It’s a super busy time of the year for a lot of people, when getting online is difficult, and when we do, replying to messages may have to take a backseat.

It can be very emotional when we think a friendship is in danger, but communication is sooooo vital in a relationship. You have to learn to express yourself to your friend. Don’t torture yourself more by not asking!

There are many tactful ways to ask it, too, and surely we can help you with that.
“Hey, haven’t heard from you lately, hope all is well with you. Leave me a message when you can, okay? just wanted to make sure you were doing well. I hope the holidays are going well for you!”

“Hey, haven’t heard from you in a bit, and I’m a bit worried, but hoping we’re cool and that you’ve been busy. Would love to hear that you’re okay. Talk soon, hopefully”.

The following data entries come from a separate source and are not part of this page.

-- ==== Sys2Proof/Machine/Wire.lean ====
section
/-! DEFINITION. The outbound records as bytes (R198 to R202): their kind codes, tag bytes, payloads and frames, and the
odd parity of every byte on a lane (R184). -/

namespace Sys2Proof.Machine

/-! ### Codes -/

/-- The code of a refusal reason (R189): they count from 0x01 in the order of the table. -/
def Refused.code (r : Refused) : Nat :=
  1 + codeIn [.parity, .unknownKind, .badLength, .tagBusy, .noSuchTag, .noCartridge, .notMounted, .busy, .unmounting,
    .writeInhibited, .range, .bufferFull, .tableFull, .badParameter, .dataUnexpected, .dataDuplicate] r

/-- The condition kinds in the order of their bits (R190). -/
def conditionBits : List Condition :=
  [.resetOccurred, .cartridgeInserted, .cartridgeRemoved, .ejectRequested, .spindleFault, .headFault, .shock,
   .magnetFault, .mapFull, .refreshDropped, .refreshFailed, .streamDataError, .underrun, .recorderKill,
   .temperatureInvalid, .powerLimits]

/-- The code of a DONE reason (R201). -/
def Reason.code : Reason → Nat :=
  codeIn [.none, .seekFault, .idNotFound, .uncorrectable, .spareLimit, .noSpare, .writeInhibited, .magnetFault,
    .mapDamaged, .mapWriteFailed, .mediumRemoved, .spindleFault, .headFault]

/-- The code of a DONE outcome (R201). -/
def DoneOutcome.code : DoneOutcome → Nat := codeIn [.complete, .completeWithErrors, .cancelled, .aborted]

/-- The code of a PAGE DONE outcome (R201). -/
def PageOutcome.code : PageOutcome → Nat :=
  codeIn [.complete, .underrun, .killed, .stopped, .mediumRemoved, .spindleFault, .headFault]

/-- The code of a map status (R201). -/
def MapStatus.code : MapStatus → Nat := codeIn [.none, .loading, .loaded, .damaged]

/-- The code of a mount state (R202). -/
def Mount.code : Mount → Nat :=
  codeIn [.empty, .loaded, .spinningUp, .mapping, .ready, .unmounting, .flushing, .spinningDown]

/-- The code of a head state (R202). -/
def Head.code : Head → Nat :=
  codeIn [.stopped, .unpositioned, .seeking, .recalibrating, .settled, .revolving, .refocusing]

/-- The code of a magnet state (R202). -/
def MagnetState.code : MagnetState → Nat := codeIn [.unset, .toErase, .erase, .toWrite, .write, .fault]

/-- The code of a sense report (R202). -/
def senseCode : Sense → Nat := codeIn [.none, .erase, .write]

/-- The code of the active page's condition (R202). -/
def activePageCode : PageCondition → Nat
  | .waiting => 1
  | .playing => 2
  | .absent | .pending => 0

/-- The code of the pending page's condition (R202). -/
def pendingPageCode : PageCondition → Nat
  | .pending => 1
  | .absent | .waiting | .playing => 0

/-- A yes-or-no field. -/
def boolCode (b : Bool) : Nat := if b then 1 else 0

/-- The sticky flags as a byte's value (R201). -/
def Sticky.code (y : Sticky) : Nat := bitsToNat [y.ovf, y.limLow, y.limHigh, y.stale]

/-- The flags of a CALC REPORT as a byte's value (R201). -/
def Flags.code (f : Flags) : Nat := bitsToNat [f.ovf, f.limLow, f.limHigh, f.stale, f.deadband]

/-! ### Fields -/

/-- A three-byte signed field, two's complement (R198). -/
def putS3 (i : Int) : List Byte := put3 (i % 16777216).toNat

/-- An LSN field; an absent LSN is 0xFFFFFF (R199). -/
def putLsn (l : Option Nat) : List Byte := put3 (l.getD 0xFFFFFF)

/-- A PSA field: track, then sector (R198). -/
def putPsa (p : Psa) : List Byte := put2 p.track ++ put1 p.sector

/-- The state byte, LSN and spare of an entry of a MAP REPORT (R201). -/
def Entry.bytes : Entry → List Byte
  | .pending l p _ => put1 0 ++ putLsn (some l) ++ putPsa p
  | .active l p => put1 1 ++ putLsn (some l) ++ putPsa p
  | .retired p => put1 2 ++ putLsn none ++ putPsa p

/-- The temperature field and its status byte (R199, R202). -/
def temperatureBytes (t : Option Int) (stale : Bool) : List Byte :=
  match t with
  | none => put2 0 ++ put1 0
  | some v => put2 (ofS16 v) ++ put1 (if stale then 2 else 1)

/-- The 31 bytes of a STATUS REPORT (R202). -/
def StatusReport.bytes (r : StatusReport) : List Byte :=
  put1 r.mount.code ++ put1 (setBits [Inhibit.tab, .mapDamaged, .mapWriteFailed, .magnetFault] r.inhibit)
    ++ put1 r.head.code ++ put2 (r.track.getD 0xFFFF) ++ put1 r.magnet.code ++ put1 (senseCode r.lastSense)
    ++ put1 r.live ++ put2 r.jobs ++ put2 r.freeSlots ++ put1 r.depth ++ put1 r.readyRun
    ++ put1 (activePageCode r.activePage) ++ put1 (pendingPageCode r.pendingPage) ++ put1 (boolCode r.ring)
    ++ put2 r.readCode ++ put2 r.eraseCode ++ put2 r.writeCode ++ temperatureBytes r.temperature r.stale
    ++ put2 r.entries ++ put1 (boolCode r.dirty) ++ put1 r.sticky.code ++ put1 (boolCode r.conditions)

/-- The bytes of a MAP REPORT (R201). -/
def MapReport.bytes (r : MapReport) : List Byte :=
  put1 r.status.code ++ put4 r.generation.toNat ++ put1 (boolCode r.dirty) ++ put2 r.count ++ put1 (boolCode r.atEnd)
    ++ put1 r.entries.length ++ r.entries.flatMap Entry.bytes

/-! ### Records and frames -/

/-- The outbound kind code of a record (R189). -/
def Record.kind : Record → Nat
  | .taken .. => 0x80
  | .refused .. => 0x81
  | .done .. => 0x82
  | .dataIn .. => 0x83
  | .pageDone .. => 0x84
  | .statusReport _ => 0x90
  | .senseReport .. => 0x91
  | .mapReport _ => 0x92
  | .calcReport .. => 0x93

/-- The tag byte of a record: R187 gives that of an answer and R60 that of a DONE. That of a DATA IN, the tag of its READ,
is the model's choice, and that of a PAGE DONE a free value (assumption 10). -/
def Record.tagByte : Record → Byte
  | .taken tag _ _ => byteOf tag 0
  | .refused tag _ _ => byteOf tag 0
  | .done tag _ _ _ _ => byteOf tag 0
  | .dataIn tag _ _ _ _ _ => byteOf tag 0
  | .pageDone .. => Config.pageDoneTag
  | .statusReport _ | .senseReport .. | .mapReport _ | .calcReport .. => 0xFF

/-- The payload of a record (R201). -/
def Record.payload : Record → List Byte
  | .taken _ kind clampSet => put1 kind ++ put2 clampSet
  | .refused _ reason kind => put1 reason.code ++ put1 kind
  | .done _ outcome reason c first =>
      put1 outcome.code ++ put1 c.doneCount ++ put1 c.failed ++ put1 c.blank ++ put1 c.reassigned ++ putLsn first
        ++ put1 reason.code ++ put1 c.disturbed
  | .dataIn _ lsn blank c _ bytes => put3 lsn ++ put1 (boolCode blank) ++ put1 c ++ bytes
  | .pageDone pageId outcome lines fillLines killedLines failedSectors =>
      put1 pageId ++ put1 outcome.code ++ put2 lines ++ put2 fillLines ++ put2 killedLines
        ++ put2 (min failedSectors 65535)
  | .statusReport r => r.bytes
  | .senseReport conditions sticky => put2 (setBits conditionBits conditions) ++ put1 sticky.code
  | .mapReport r => r.bytes
  | .calcReport code acc flags => put2 code ++ putS3 acc ++ put1 flags.code

/-- A record as it is framed (R198). -/
def Record.frame (r : Record) : List Byte := put1 r.kind ++ [r.tagByte] ++ put2 r.payload.length ++ r.payload

/-- The number of ones among the bits of a byte. -/
def ones (b : Byte) : Nat := (List.range 8).countP fun i => b.getLsbD i

/-- Whether a byte and its parity line together hold an odd number of ones (R184). -/
def oddParity (p : Byte × Bool) : Bool := decide ((ones p.1 + boolCode p.2) % 2 = 1)

/-- A byte with the parity line the port sends it with (R184). -/
def withParity (b : Byte) : Byte × Bool := (b, decide (ones b % 2 = 0))

/-- What the outbound lane carries for a record: its frame with odd parity (R184). -/
def Record.onLane (r : Record) : List (Byte × Bool) := r.frame.map withParity

end Sys2Proof.Machine
end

I’m super proud of you for coming here and asking and sharing this with us. That is a great sign of growth, and I’m happy that you’re open to any advice we can pass on your way. Glad you’re here, I’m sure you’re a great friend. Give your online friend some time to respond, but please don’t let that make you question your value and worth. As Kit would say: You Matter :slight_smile:

1 Like

Hey @AloneOnTheWater,

Thank you so much for reaching out. It’s very brave of you, and I hope the words of encouragment you’ll receive here will help you take some steps forward to improve the situation.

In the situation you describe, it sounds that what’s missing is a clear communication between your friend and you. How you feel is absolutely valid. But the worst in that kind of situation is to get lost in a lot of “what if” that increase all of our insecurities. For your peace of mind, you deserve to know what’s going no on their end, just like your friend deserves to know how you feel as well.

We all hold some expectations when we feel like we have a good connection with someone. However, our own definition of friendship and being commited to someone can be very different from one person to another. Being used to communicate through Discord with people I love dearly, I can tell that we tend to all have our own way to use this platform too (or social medias in general). For example, I personally try to make it clear that if I don’t respond to DMs, it only means that I’m not available or emotionally able to take care of my notifications at the momen. I have my own way to organize my days, which doesn’t necessarily match others. But that never changes the affection I can have for someone or the fact that I read their messages. Some people, on the contrary, will be very responding and connected. Some people can be overwhrelmed by DMs/notifications, others not. We just have different ways to approach those tools, and your friend and you might need to learn how each of you tend to proceed, so you can also learn from each other. On a different note, we never really know what’s going on behind the screen. Life can happen and make someone less available, which is okay. Being online yet not responding doesn’t mean someone doesn’t care or is ghosting you. It’s more likely that they just have things to deal with on their own too.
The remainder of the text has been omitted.